"Then, for Heaven's sake, go decently, and not herd with a lot of cattle, for emigrants are little better; and do not make yourself a spectacle for the other passengers to gaze upon and wonder about, as they will be sure to do. If you have no pride for yourself, you have no right to disgrace me. How do you think it will sound, some day, that Neil McPherson's wife went out as steerage? Have you no feeling about it?"
"Not in that way--no," Bessie replied. "It seems to me I have been in the steerage all my life, and this can be no worse. Lady Bothwaite went thus to Australia to see how it fared with the passengers."
"Yes, and got herself well laughed at as a lunatic," Neil rejoined. Then, after a pause, he continued, excitedly: "But to come to the point--you must either give up this crazy plan or me. I can have no share in this disgrace, which the world would never forget, and which mother would never forgive. My wife must not come from the steerage."

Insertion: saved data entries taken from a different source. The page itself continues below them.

-- ==== Sys2Proof/Machine/RingOps.lean ====
section
/-!
DEFINITION. Ring-wide operations that several families share: the time state and the slew (R212, R219, R222), the cycle
and its boundaries (R189), the ring map and the shape of the ring (R143 to R145), the keeper role (R148 to R156).
-/

namespace Sys2Proof.Machine

/-! ### Ring time -/

/-- Time states (R222). -/
inductive TimeState where
  | unset | coarse | fine | single | holdover | keeper
  deriving DecidableEq, Repr

def TimeState.code : TimeState → Nat
  | .unset => 0 | .coarse => 1 | .fine => 2 | .single => 3 | .holdover => 4 | .keeper => 5

def State.timeState (s : State) : Nat := s.val 0x3000 2

/-- STATE is FINE, SINGLE, HOLDOVER or KEEPER: the hub has time to act on (R228). -/
def State.timeGood (s : State) : Bool := 2 ≤ s.timeState

/-- Integer square root, bit by bit. -/
def isqrtLoop : Nat → Nat → Nat → Nat
  | 0, _, r => r
  | k + 1, n, r => isqrtLoop k n (if (r + 2 ^ k) * (r + 2 ^ k) ≤ n then r + 2 ^ k else r)

def isqrt (n : Nat) : Nat := isqrtLoop 40 n 0

/-- The formulas of R223 in ps, rounded to the nearest (DEDUCED from the example at 2.1431, log entry 14). -/
def estTwo (hE hW : Nat) : Nat :=
  (isqrt (57600000000 * (hE * hW) / (hE + hW)) + 1500 * (hE * hW) / (hE + hW) + 1500000 + 500) / 1000

def estOne (h : Nat) : Nat := (isqrt (57600000000 * h) + 750 * h + 1500000 + 500) / 1000

/-- Magnitude in ps of the offset not yet slewed in. -/
def State.leftPs (s : State) : Nat := s.tu.left.natAbs / 2 ^ 32 * 1000 / 65536

/-- EST_ERROR (R222, R223), in ps, saturating. -/
def State.estError (s : State) : Nat :=
  min 0xFFFFFFFF (match s.timeState with
    | 0 => 0xFFFFFFFF
    | 1 => 1000000
    | 2 => estTwo s.tu.east.hops s.tu.west.hops + s.leftPs
    | 3 => estOne (if s.tu.east.ramp < s.val 0x3001 4 then s.tu.west.hops else s.tu.east.hops) + s.leftPs
    | 4 =>
      let ms := (s.uptime - s.tu.lastValid) / msec 1
      s.tu.holdEst + s.leftPs + (if s.val 0x3000 4 == 2 then 50 * ms + 5 * ms * ms / 2000 else 2 * ms)
    | _ => 0)

/-- A change of time state (R222): recorded, and the host's vector 10 (R309). -/
def State.setTimeState (s : State) (n : TimeState) : State :=
  if s.timeState = n.code then s
  else
    let s1 := s.setVal 0x3000 2 n.code
    s1.raise 0xB 1 corrected (packArg [i16 s.timeState, i16 n.code, i32 s1.estError])

/-- Take a new frequency source (R216). -/
def State.setFreqSource (s : State) (n : Nat) : State :=
  if s.val 0x3000 4 == n then s else (s.setVal 0x3000 4 n).bump 0x3002 8

/-- SLEW_LIMIT in 2^-32 of nominal (R233). -/
def State.slewLimit (s : State) : Int := (s.val 0x3001 1 * 2 ^ 32 / 1000000000 : Nat)

/-- Slew out an offset (2^-16 ns) over one cycle, as far as SLEW_LIMIT allows (R219). -/
def State.startSlew (s : State) (offset : Int) : State :=
  let l : Int := (nsec s.cyc.length : Nat)
  let r := max (-s.slewLimit) (min s.slewLimit ((-offset * 2 ^ 32).tdiv l))
  { s with tu := { s.tu with slew := r, left := offset * 2 ^ 32, slewEnd := s.ringTime + nsec s.cyc.length } }

/-- Drop what has not been slewed in (R226). -/
def State.stopSlew (s : State) : State := { s with tu := { s.tu with slew := 0, left := 0 } }

/-- One core tick of ring time (R212): 2.5 ns plus the rate correction; what the slew has not removed by the end of its
cycle is carried into the next (R219). -/
def State.timeTick (s : State) : State :=
  let step : Int := (tickUnits : Nat) * (s.tu.slew + s.tu.held) + s.tu.acc
  let whole := step.fdiv (2 ^ 32)
  let s1 := { s with
    uptime := s.uptime + tickUnits, ringTime := s.ringTime + (tickUnits + whole).toNat,
    tu := { s.tu with acc := step - whole * 2 ^ 32, left := s.tu.left + (tickUnits : Nat) * s.tu.slew } }
  if s1.tu.slew != 0 && s1.tu.slewEnd ≤ s1.ringTime then s1.startSlew (s1.tu.left.tdiv (2 ^ 32)) else s1

/-- Ring time moves by a step (R221): deadlines in ring time keep the moments they name. -/
def State.jump (s : State) (d : Int) : State := { s with ringTime := (s.ringTime + d : Int).toNat }

/-! ### The cycle -/

def State.cycleNumber (s : State) : Nat := s.val 0x2200 4

/-- Active cycle length in 2^-16 ns. -/
def State.cycleUnits (s : State) : Nat := nsec s.cyc.length

/-- The realigned cycle that the next boundary opens (R191): not yet where the mark opened the cycle that is still to come. -/
def State.realignNow (s : State) : Option Realign := s.cyc.realign.filter fun r => r.number != (s.val 0x2200 4 + 2) % 2 ^ 32

/-- The next boundary (R189, R191). -/
def State.nextBoundary (s : State) : Nat :=
  match s.realignNow with
  | some r => r.boundary
  | none => s.cyc.current + s.cycleUnits

/-- Start of the open window (R189). -/
def State.openStart (s : State) : Nat := s.cyc.current + s.cycleUnits * s.cyc.pct / 100

/-- Number of the first boundary of the current cycle train at least 4 ms ahead (R192). -/
def State.cycleAhead (s : State) : Nat :=
  let t := s.ringTime + msec 4
  (s.cycleNumber + (t - s.cyc.current + s.cycleUnits - 1) / s.cycleUnits) % 2 ^ 32

/-- The later of two cycle numbers. -/
def laterCycle (a b : Nat) : Nat := if (b + 2 ^ 32 - a) % 2 ^ 32 < 2 ^ 31 then b else a

/-- Set the deadline of the next boundary. -/
def State.armBoundary (s : State) : State := s.armRing .boundary s.nextBoundary

/-- Set the deadline of the open window (R189). -/
def State.armOpen (s : State) : State := s.armRing .openWindow s.openStart

/-- The hub takes a cycle that the boundary `b` of number `n` opens. -/
def State.enterCycle (s : State) (n b length pct : Nat) : State :=
  (({ s with cyc := { s.cyc with
      have_ := true, boundary0 := b, number0 := n, current := b, length := length, pct := pct } }.setVal 0x2200 4 n).setVal
    0x2200 5 (time80 b)).armBoundary.armOpen

/-! ### Ring map -/

/-- HOLDOVER follows HOLDOVER_AFTER cycles without a valid SYNC, counted from the last one with 1 % to spare (R220; DESIGN
CHOICE, log entry 28). -/
def State.armHoldover (s : State) : State := s.arm .holdover (s.val 0x3001 3 * s.cycleUnits * 101 / 100)

/-- The keeper knows its backup by the number that the map gives it (R182). -/
def State.nameBackup (s : State) : State :=
  match s.rs.map.positions.find? fun (p : MapPos) => s.isKeeper && s.rs.backupSerial != 0 && p.serial == s.rs.backupSerial with
  | some p => s.setVal 0x2401 2 p.node
  | none => s

/-- Replace the ring map held, with the objects that describe it (R460). -/
def State.setMap (s : State) (m : RingMap) : State :=
  (((({ s with rs := { s.rs with map := m } } : State).nameBackup.setVal 0x2410 1 m.version).setVal 0x2410 2 m.positions.length).setVal 0x2410 3
    (m.positions.filter fun (p : MapPos) => p.node != 0).length).noteSave

/-- Place of a hub on the ring map: by its number, else by its serial. -/
def State.placeOf (s : State) (node serial : Nat) : Option Nat :=
  (s.rs.map.positions.findIdx? fun (p : MapPos) => node != 0 && p.node == node).or
    (s.rs.map.positions.findIdx? fun (p : MapPos) => serial != 0 && p.serial == serial)

def State.ownPlace (s : State) : Option Nat := s.placeOf s.node s.ident.serial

He spoke with great decision, for he was very angry, and for a moment there was perfect silence between them, while Bessie regarded him fixedly, with an expression on her face which made him uneasy, for he did not quite mean all he had said to her, and there was a strong clinging of his heart to this fragile little girl, who said at last, very softly and low: "You mean it, Neil?--mean what you say?"
"Yes," he answered her. "You must choose steerage or me!"
"Then, Neil," she continued, taking off her engagement-ring and putting it into his hand, "I am afraid it must be steerage. There is your ring; it is all ended between us. And it is better that it is so. I have thought for some time that we could not be happy together with our dissimilar tastes. I should always be doing something you did not like, and which I could not think was wrong. Besides this, we need not deceive ourselves longer with the hope that your mother will ever give her consent to our marriage, for she will not, and as we cannot marry without it, I think it better that we should part; not in anger, Neil," and she laid her hand caressingly upon his arm. "We have loved each other too well for that. We will be friends always, as we are cousins, but never man and wife. We are free, both of us;" and as she spoke there kept coming over her a most delicious sense of relief, as if some burden were being rolled from her, and the expression of her face was not that of a young girl who has just broken with the man she loved.